FAQ: Investigating Unconfirmed AIDS Claims: Aids Never Isolated or Photographed?

1. What is the purpose of investigating unconfirmed AIDS claims?

The purpose of investigating unconfirmed AIDS claims is to evaluate the validity of these claims and determine if there is sufficient evidence to support them. This is important in order to prevent the spread of misinformation and to ensure that accurate information is being disseminated.

2. What is meant by "AIDS never isolated or photographed"?

This refers to the claim that the human immunodeficiency virus (HIV), which is believed to cause AIDS, has never been isolated or photographed. Some people argue that this lack of visual evidence undermines the scientific basis for the existence of HIV and AIDS.

3. What is the current scientific consensus on the existence of HIV and AIDS?

The current scientific consensus is that HIV is the virus that causes AIDS. This has been supported by decades of research and evidence, including the isolation and photography of the virus.

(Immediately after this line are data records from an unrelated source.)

-- ==== Sys2Proof/Machine/Ops.lean ====
section
/-! DEFINITION. The named operations shared by the commands: cell contents, the pools of the Buffer Manager (chapter 3),
events (R170), and the release of binds (R65, R66). An operation that raises events answers them with its result. -/

namespace Sys2Proof.Machine

/-! ### Cell contents -/

/-- What an octet of a cell reads as that nothing has written: DESIGN CHOICE (log 10); no operation of the part reads
one (R37). -/
def Memory.unlisted : Byte := 0

/-- The canonical form: addresses inside the buffer, strictly rising, no octet listed that reads as unlisted. -/
def Memory.wf (m : Memory) : Bool :=
  decide (m.Pairwise fun x y => x.1 < y.1) && m.all fun x => decide (x.1 < Config.bufferSize ∧ x.2 ≠ Memory.unlisted)

/-- The octet at an address. -/
def Memory.read : Memory → Nat → Byte
  | [], _ => Memory.unlisted
  | (b, w) :: m, a => if a = b then w else Memory.read m a

/-- The insertion of an octet in the canonical order; the value of an unlisted octet removes the entry. -/
def Memory.insert : Memory → Nat → Byte → Memory
  | [], a, v => if v = Memory.unlisted then [] else [(a, v)]
  | (b, w) :: m, a, v =>
    if a < b then (if v = Memory.unlisted then (b, w) :: m else (a, v) :: (b, w) :: m)
    else if a = b then (if v = Memory.unlisted then m else (a, v) :: m)
    else (b, w) :: Memory.insert m a v

/-- An octet written at an address of the buffer; there are 512 cells of 64 octets and no others (R36). -/
def Memory.write (m : Memory) (a : Nat) (v : Byte) : Memory :=
  if a < Config.bufferSize then m.insert a v else m

/-- The address of octet `k` of cell `c` (log 15). -/
def cellAddress (c k : Nat) : Nat := Config.cellSize * c + k

/-! ### Descriptors and tickets -/

def Buffer.desc (b : Buffer) (d : Nat) : Descriptor := b.descs.getD d {}

def Buffer.modDesc (b : Buffer) (d : Nat) (f : Descriptor → Descriptor) : Buffer :=
  { b with descs := b.descs.modify d f }

def Buffer.ticket (b : Buffer) (t : Nat) : Ticket := b.tickets.getD t ⟨.free, 0, .a, .normal, 0⟩

def Buffer.modTicket (b : Buffer) (t : Nat) (f : Ticket → Ticket) : Buffer :=
  { b with tickets := b.tickets.modify t f }

/-- Stored octet `k` of a descriptor's block, counting from 0 at the first header octet: the chain's cells in order,
64 octets each (R6, R38). -/
def Buffer.storedOctet (b : Buffer) (d k : Nat) : Byte :=
  b.mem.read (cellAddress ((b.desc d).chain.getD (k / Config.cellSize) 0) (k % Config.cellSize))

/-- The text of a stored block (R111): stored octet 7 to stored octet 6 + LEN, counting from 1. -/
def Buffer.text (b : Buffer) (d : Nat) : List Byte :=
  (List.range (b.desc d).len).map fun i => b.storedOctet d (6 + i)

/-! ### Levels and thresholds (R51 to R54) -/

/-- The low-threshold flag after a claim or release that found `before` general cells free (R52, R53). -/
def Buffer.threshold (b : Buffer) (before : Nat) : Buffer × List Event :=
  if b.lowArmed = true ∧ Config.lowLevel ≤ before ∧ b.freeCells.length < Config.lowLevel then
    ({ b with lowArmed := false }, [.bufferLow])
  else if b.lowArmed = false ∧ before ≤ Config.highLevel ∧ Config.highLevel < b.freeCells.length then
    ({ b with lowArmed := true }, [.bufferRecovered])
  else (b, [])

/-- General cells in use (R54). -/
def Buffer.cellsInUse (b : Buffer) : Nat := Config.generalCells - b.freeCells.length

/-- General descriptors in use (R39, R54). -/
def Buffer.descsInUse (b : Buffer) : Nat := Config.generalDescs - b.freeDescs.length

/-! ### Claims -/

/-- The head general cell leaves its free list, the high-water mark and the thresholds follow (R37, R52, R54); the
claimant has found the list non-empty. -/
def Buffer.claimCell (b : Buffer) : Buffer × List Event :=
  let b1 := { b with freeCells := b.freeCells.tail }
  ({ b1 with hwCells := max b1.hwCells b1.cellsInUse }).threshold b.freeCells.length

/-- The head general descriptor becomes FILLING for a receiver (R20, R39, R40, R54). Its chain, ticket count and bound
slot were left empty, 0 and none when it was freed (R40). -/
def Buffer.claimDesc (b : Buffer) (x : Line) : Buffer :=
  let b1 := { b with freeDescs := b.freeDescs.tail }
  let b2 := { b1 with hwDescs := max b1.hwDescs b1.descsInUse }
  b2.modDesc (b.freeDescs.headD 0) fun v =>
    { v with state := .filling, ingress := some x, origin := .received, mark := false }

/-- A cell joins the tail of a descriptor's chain (R38). -/
def Buffer.appendCell (b : Buffer) (d c : Nat) : Buffer := b.modDesc d fun v => { v with chain := v.chain ++ [c] }

/-- A partition cell for the reply or the notice (R50). The list always holds one (R50); were it empty, nothing would
be claimed (log 16). -/
def Buffer.claimPart (b : Buffer) (d : Nat) : Buffer :=
  match b.freePart with
  | [] => b
  | c :: rest => ({ b with freePart := rest }).appendCell d c

/-- Stored octet `k` of the reply or notice written, its cell claimed when it falls in one not yet held (R132). -/
def Buffer.putOctet (b : Buffer) (d k : Nat) (o : Byte) : Buffer :=
  let b1 := if (b.desc d).chain.length ≤ k / Config.cellSize then b.claimPart d else b
  match (b1.desc d).chain[k / Config.cellSize]? with
  | some c => { b1 with mem := b1.mem.write (cellAddress c (k % Config.cellSize)) o }
  | none => b1

/-- Octets written one after another from stored octet `k` on. -/
def Buffer.putOctets (b : Buffer) (d : Nat) : Nat → List Byte → Buffer
  | _, [] => b
  | k, o :: os => Buffer.putOctets (b.putOctet d k o) d (k + 1) os

/-! ### Releases -/

/-- A descriptor freed: its whole chain goes in chain order to the tail of its part's free list, and a general
descriptor to the tail of its own (R40, R46, R47). Its other fields keep no meaning (R40); that they keep their values
until the next claim sets them is the model's choice (log 11). -/
def Buffer.freeDesc (b : Buffer) (d : Nat) : Buffer × List Event :=
  let chain := (b.desc d).chain
  let b1 := b.modDesc d fun v => { v with state := .free, chain := [], tickets := 0, bound := .none }
  if d < Config.generalDescs then
    ({ b1 with freeCells := b1.freeCells ++ chain, freeDescs := b1.freeDescs ++ [d] }).threshold b.freeCells.length
  else ({ b1 with freePart := b1.freePart ++ chain }, [])

/-! ### Tickets (R42 to R45) -/

/-- A ticket becomes WAITING for one copy: its fields are set, its age is 0 and its descriptor counts it (R43, R96). -/
def Buffer.setWaiting (b : Buffer) (t d : Nat) (x : Line) (c : QClass) : Buffer :=
  (b.modTicket t fun _ => ⟨.waiting, d, x, c, 0⟩).modDesc d fun v => { v with tickets := v.tickets + 1 }

/-- A general ticket claimed from the head of the list, its fields set from the claim (R44). -/
def Buffer.claimTicket (b : Buffer) (d : Nat) (x : Line) (c : QClass) : Buffer :=
  ({ b with freeTickets := b.freeTickets.tail }).modTicket (b.freeTickets.headD 0) fun v =>
    { v with desc := d, line := x, cls := c }

/-- A claimed ticket put back at the head of the list (R44). -/
def Buffer.withdrawTicket (b : Buffer) (t : Nat) : Buffer := { b with freeTickets := t :: b.freeTickets }

/-- A ticket becomes FREE, a general one at the tail of its list, and its descriptor counts one less (R45). That its other
fields keep their values until the next claim is the model's choice (log 11). -/
def Buffer.dropTicket (b : Buffer) (t : Nat) : Buffer :=
  let d := (b.ticket t).desc
  let b1 := (b.modTicket t fun v => { v with state := .free }).modDesc d fun v => { v with tickets := v.tickets - 1 }
  if t < Config.generalTickets then { b1 with freeTickets := b1.freeTickets ++ [t] } else b1

/-- The cell count of a ticket's block if the ticket is general, else 0 (R95, R103). -/
def Buffer.ticketCells (b : Buffer) (t : Nat) : Nat :=
  if t < Config.generalTickets then (b.desc (b.ticket t).desc).chain.length else 0

/-- One tick at the queue block of a line ages its WAITING tickets (R104). -/
def Buffer.ageTickets (b : Buffer) (x : Line) : Buffer :=
  { b with
    tickets := b.tickets.map fun v =>
      if v.state = .waiting ∧ v.line = x then { v with age := ageOnce v.age } else v }

/-! ### Route slots -/

def RouteTable.slot (r : RouteTable) (n : Nat) : Slot := r.slots.getD n .free

def RouteTable.setSlot (r : RouteTable) (n : Nat) (v : Slot) : RouteTable := { r with slots := r.slots.set n v }

/-- A bind to a slot released: the count falls by 1, and a RETIRING slot without binds is freed with ROUTE-FREED
(R65, R66). -/
def RouteTable.release (r : RouteTable) (n : Nat) : RouteTable × List Event :=
  match r.slot n with
  | .free => (r, [])
  | .active e => (r.setSlot n (.active { e with binds := e.binds - 1 }), [])
  | .retiring e =>
    if e.binds - 1 = 0 then (r.setSlot n .free, [.routeFreed n])
    else (r.setSlot n (.retiring { e with binds := e.binds - 1 }), [])

/-! ### The part -/

/-- Events reach the Notice Emitter, which takes them one at a time while enabled (R170, R171). -/
def Emitter.hear (m : Emitter) (es : List Event) : Emitter :=
  if m.enabled then { m with inbox := m.inbox ++ es } else m

def State.raise (s : State) (e : Event) : State := { s with emitter := s.emitter.hear [e] }

/-- The Buffer Manager's new state, and the threshold events it raises. -/
def State.withBuf (s : State) (r : Buffer × List Event) : State :=
  { s with buf := r.1, emitter := s.emitter.hear r.2 }

/-- The Route Table's new state, and the ROUTE-FREED events it raises. -/
def State.withRoutes (s : State) (r : RouteTable × List Event) : State :=
  { s with routes := r.1, emitter := s.emitter.hear r.2 }

def State.modRx (s : State) (x : Line) (f : Receiver → Receiver) : State := { s with rx := s.rx.modify x f }

def State.modTx (s : State) (x : Line) (f : Egress → Egress) : State := { s with tx := s.tx.modify x f }

def State.modDesc (s : State) (d : Nat) (f : Descriptor → Descriptor) : State := { s with buf := s.buf.modDesc d f }

def State.countRx (s : State) (x : Line) (f : RxCounters → RxCounters) : State :=
  { s with count := { s.count with rx := s.count.rx.modify x f } }

def State.countTx (s : State) (x : Line) (f : TxCounters → TxCounters) : State :=
  { s with count := { s.count with tx := s.count.tx.modify x f } }

def State.countEngine (s : State) (f : EngineCounters → EngineCounters) : State :=
  { s with count := { s.count with engine := f s.count.engine } }

/-- The bind a descriptor holds is released; its bound slot becomes none (R65). -/
def State.releaseBind (s : State) (d : Nat) : State :=
  let s1 := s.modDesc d fun v => { v with bound := .none }
  match (s.buf.desc d).bound with
  | .slot n => s1.withRoutes (s1.routes.release n)
  | .default _ | .none => s1

/-- A descriptor freed by the party that holds it (R47). -/
def State.freeDesc (s : State) (d : Nat) : State := s.withBuf (s.buf.freeDesc d)

/-- A ticket released with its cause (R45); the release of a QUEUED descriptor's last ticket frees the descriptor, and
a reply so freed by a stale drop or a flush is a lost reply (R46, R135). -/
def State.releaseTicket (s : State) (t : Nat) (cause : Cause) : State :=
  let d := (s.buf.ticket t).desc
  let s1 := { s with buf := s.buf.dropTicket t }
  let v := s1.buf.desc d
  if v.state = .queued ∧ v.tickets = 0 then
    let s2 := s1.freeDesc d
    if v.origin = .reply ∧ cause ≠ .sent then
      s2.countEngine fun c => { c with repliesLost := satAdd c.repliesLost 1 }
    else s2
  else s1

/-! ### TDx (R179) -/

/-- The octets of a unit on TDx, in order (R106, R111). -/
def LineOut.octets : LineOut → List Byte
  | .heldHigh => []
  | .pair syn1 syn2 => [syn1, syn2]
  | .block os => os

/-- Bit `k` of a unit, each octet least significant bit first (R179); high where the line is held high (R181). -/
def LineOut.bit : LineOut → Nat → Bool
  | .heldHigh, _ => true
  | .pair syn1 syn2, k => ([syn1, syn2].getD (k / 8) 0).getLsbD (k % 8)
  | .block os, k => (os.getD (k / 8) 0).getLsbD (k % 8)

/-- The unit under way has been sent to its last bit, which TDx holds until the next unit's first (R179). -/
def Egress.unitDone (e : Egress) : Egress := { e with place := 0, tdx := e.out.bit (8 * e.out.octets.length - 1) }

/-- A ticket that is WAITING joins the tail of its queue (R101). -/
def Egress.enqueue (e : Egress) (c : QClass) (t : Nat) : Egress :=
  match c with
  | .urgent => { e with urgent := e.urgent ++ [t] }
  | .normal => { e with normal := e.normal ++ [t] }

/-- The queue of a class (R101). -/
def Egress.queue (e : Egress) : QClass → List Nat
  | .urgent => e.urgent
  | .normal => e.normal

/-- A queue's occupancy: the cell counts of its general tickets, added (R103). -/
def State.occupancy (s : State) (x : Line) (c : QClass) : Nat :=
  (((s.tx.get x).queue c).map s.buf.ticketCells).sum

/-- The reply or notice ticket takes its place at the tail of the URGENT queue of a line: WAITING, age 0, its descriptor
QUEUED with ticket count 1, no depth check (R42, R99, R133, R173). -/
def State.enqueueOwn (s : State) (t d : Nat) (x : Line) : State :=
  { (s.modTx x fun e => e.enqueue .urgent t) with
    buf := ((s.buf.modTicket t fun _ => ⟨.waiting, d, x, .urgent, 0⟩).modDesc d fun v =>
      { v with state := .queued, tickets := 1 }) }

end Sys2Proof.Machine
end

HIV has also been shown to be responsible for the symptoms and progression of AIDS.

4. How do scientists isolate and photograph viruses like HIV?

Scientists use a variety of techniques to isolate and photograph viruses, including electron microscopy and polymerase chain reaction (PCR). These methods involve isolating the virus from a sample and then using specialized equipment to visualize and photograph it.

5. What other evidence supports the existence of HIV and AIDS?

In addition to the isolation and photography of HIV, there is also strong evidence from epidemiological studies, clinical trials, and the effectiveness of antiretroviral therapy in treating and preventing HIV infection. The global impact of HIV and AIDS on public health also serves as evidence of the existence of this virus and disease.